L’IDA, pourquoi ?

La Banque internationale pour la reconstruction et le développement, plus connue sous le nom de Banque mondiale, a été fondée en 1944 pour aider l’Europe à se relever de la dévastation de la Seconde Guerre mondiale.

Le succès de l’entreprise a conduit la Banque quelques années plus tard à tourner son attention vers les pays en développement. Durant les années 50, il est devenu clair que les pays en développement les plus pauvres devaient bénéficier de conditions plus souples que celles que pouvait alors offrir la Banque pour pouvoir emprunter les capitaux dont ils avaient besoin pour se développer. Ce constat a conduit à la création de l’IDA en 1960.

Aujourd’hui, l’IDA est reconnue comme une institution mondiale capable d’entraîner des transformations comme aucun pays donateur ne pourrait à lui seul le faire.

  • L’IDA est chef de file dans la lutte contre les grands problèmes planétaires. De l’appui à l’adaptation au changement climatique à la création d’emplois pour réinsérer des excombattants dans la société, l’IDA rassemble les énergies de tous pour gérer des problèmes difficiles dans l’intérêt général et contribuer à rendre le monde plus sûr.
  • L’IDA exerce un rôle transformationnel. L’IDA aide les pays à développer des solutions qui ont littéralement redessiné le paysage du développement — depuis l’introduction historique de solutions agricoles dans les années 70 en Asie du Sud pour des millions d’habitants menacés de famine, à son action de pionnier dans les domaines de l’allégement de dette et de l’élimination des additifs au plomb dans l’essence.
  • L’IDA s’engage sur le long terme. L’IDA reste dans le pays après le départ des caméras, en privilégiant la croissance à long terme et la capacité à pérenniser les résultats.
  • Lorsque les plus pauvres sont ignorés parce que les servir n’est pas rentable, l’IDA peut faire la différence. L’IDA offre dignité et qualité de vie, en apportant eau potable, électricité et toilettes à des centaines de millions de pauvres.
  • L’IDA rend le monde plus accueillant pour les jeunes filles et les femmes. L’IDA œuvre à inverser des millénaires de discrimination sexuelle en scolarisant les filles, en aidant les femmes à accéder au crédit pour créer de petites entreprises et en contribuant ce faisant à améliorer les perspectives économiques de familles et de communautés entières.
  • En coopération avec le Groupe de la Banque mondiale, l’IDA met en œuvre une approche intégrée du développement.

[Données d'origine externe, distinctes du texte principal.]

-- ==== Sys2Proof/Machine/Slice.lean ====
section
/-!
DEFINITION. Slice regions: `SLDECL`, `RADD`, `RADDV`, `AMRG`, `RFOLD`, the arrival of contributions and the attention
merge (R126 to R131, R389 to R393).
-/
namespace Sys2Proof.Machine
open Sys2Proof

/-! ## The attention merge (R131) -/

/-- Minus infinity in `f32`. -/
def negInf32 : Nat := 0xFF800000

/-- A row of numbers: m, l, then the lanes of o. -/
abbrev PartialRow := List Nat

/-- NV where any number of the inputs is a signalling NaN. -/
def signalling (l : List Nat) : Flags := sigFlags (l.map fun b => (unpackF fmtF32 false b).2)

/-- One operation of `f32`, RNE, unflushed, with its flags. -/
def op32 (o : FOp) (x y z : Nat) : Nat × Flags := (fArith fmtF32 false {} o x y z).get

/-- merge(P, Q) of R131, with the flags of its operations. -/
def mergeRows (p q : PartialRow) : PartialRow × Flags :=
  let sg := signalling (p ++ q)
  let pm := p.headD 0
  let qm := q.headD 0
  let val (b : Nat) : XV := (unpackF fmtF32 false b).1
  let n := p.length - 2
  if (val pm).isNan || (val qm).isNan then (List.replicate (n + 2) 0x7FC00000, sg)
  else if pm == negInf32 && qm == negInf32 then (negInf32 :: List.replicate (n + 1) 0, sg)
  else if pm == negInf32 then (q, sg)
  else if qm == negInf32 then (p, sg)
  else
    let (base, add) := if ltX (val pm) (val qm) then (q, p) else (p, q)
    let (a, fa) : Nat × Flags :=
      if eqX (val (add.headD 0)) (val (base.headD 0)) then (0x3F800000, 0)
      else
        let (d, fd) := op32 .sub (add.headD 0) (base.headD 0) 0
        let (e, fe) := (fTrans fmtF32 false {} .exp2 d).get
        (e, fd ||| fe)
    let rest := ((add.drop 1).zip (base.drop 1)).map fun (x, y) => op32 .fma x a y
    (base.headD 0 :: rest.map (·.1), rest.foldl (fun f (_, g) => f ||| g) (sg ||| fa))

/-! ## Regions (R126) -/

/-- Lanes of a merge region's rows; none for an add region. -/
def sliceWidth (kind : Nat) : Option Nat := if 3 ≤ kind && kind ≤ 7 then some (16 * 2 ^ (kind - 3)) else none

/-- Bytes of an accumulator's element or row. -/
def sliceUnit (kind : Nat) : Nat :=
  match sliceWidth kind with
  | some w => 4 * (w + 2)
  | none => if kind == 1 then 8 else 4

/-- The bank of a region: level and first address. -/
def bankOf (base : Word) : Option (Nat × Nat) := (bankWindow base.toNat).map fun (l, u, _) => (l, u)

/-- Where a region's bytes lie. -/
def State.sliceKey (s : State) (r : SliceRegion) (a : Word) : Nat :=
  match bankWindow a.toNat, s.sched.tasks.find? (·.id == r.task) with
  | some (l, u, off), some t => bankKey l (t.base / levelCores l + u) off
  | _, _ => 0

L’IDA aide à créer des environnements propices à faire naître le changement et où le secteur privé peut stimuler l’investissement.
  • En matière de transparence, l’IDA est par ailleurs un leader mondial et fait, plus que n’importe quelle autre organisation internationale, l’objet d’évaluations indépendantes particulièrement strictes. En 2014, l’IDA s’est hissée pour la première fois dans la catégorie de performance la plus élevée de l’Indice de transparence de l’aide, où elle se situe au 4e rang sur 17 organisations multilatérales ; elle figure parmi les six organisations qui ont obtenu un score de plus de 80 % pour le niveau des informations fournies à l’échelon des projets.
  • Une autre évaluation conduite en 2014 par Center for Global Development et Brookings Institution désigne l’IDA comme l’un des bailleurs d’aide au développement les plus performants de la communauté internationale, citant les faibles coûts administratifs de l’IDA, le caractère plus prévisible de ses apports d’aide et la taille relativement plus importante des projets qu’elle finance comparé aux projets d’autres donateurs.
  • Enfin, une enquête réalisée en 2015 par AidData auprès des décideurs de 126 pays à faible revenu et à revenu intermédiaire classe la Banque mondiale au 1er rang de 56 donateurs bilatéraux et institutions multilatérales compte tenu de son influence dans l’orientation de l’action publique des pays en développement. Selon ce rapport, l’efficacité de l’action de la Banque mondiale est sans commune mesure avec son coût.

Dans un environnement qui contraint sévèrement les finances des bailleurs de fonds, ceux-ci doivent intensifier et améliorer encore leur utilisation des mécanismes multilatéraux et, parmi ceux-ci, l’IDA fait figure de leader.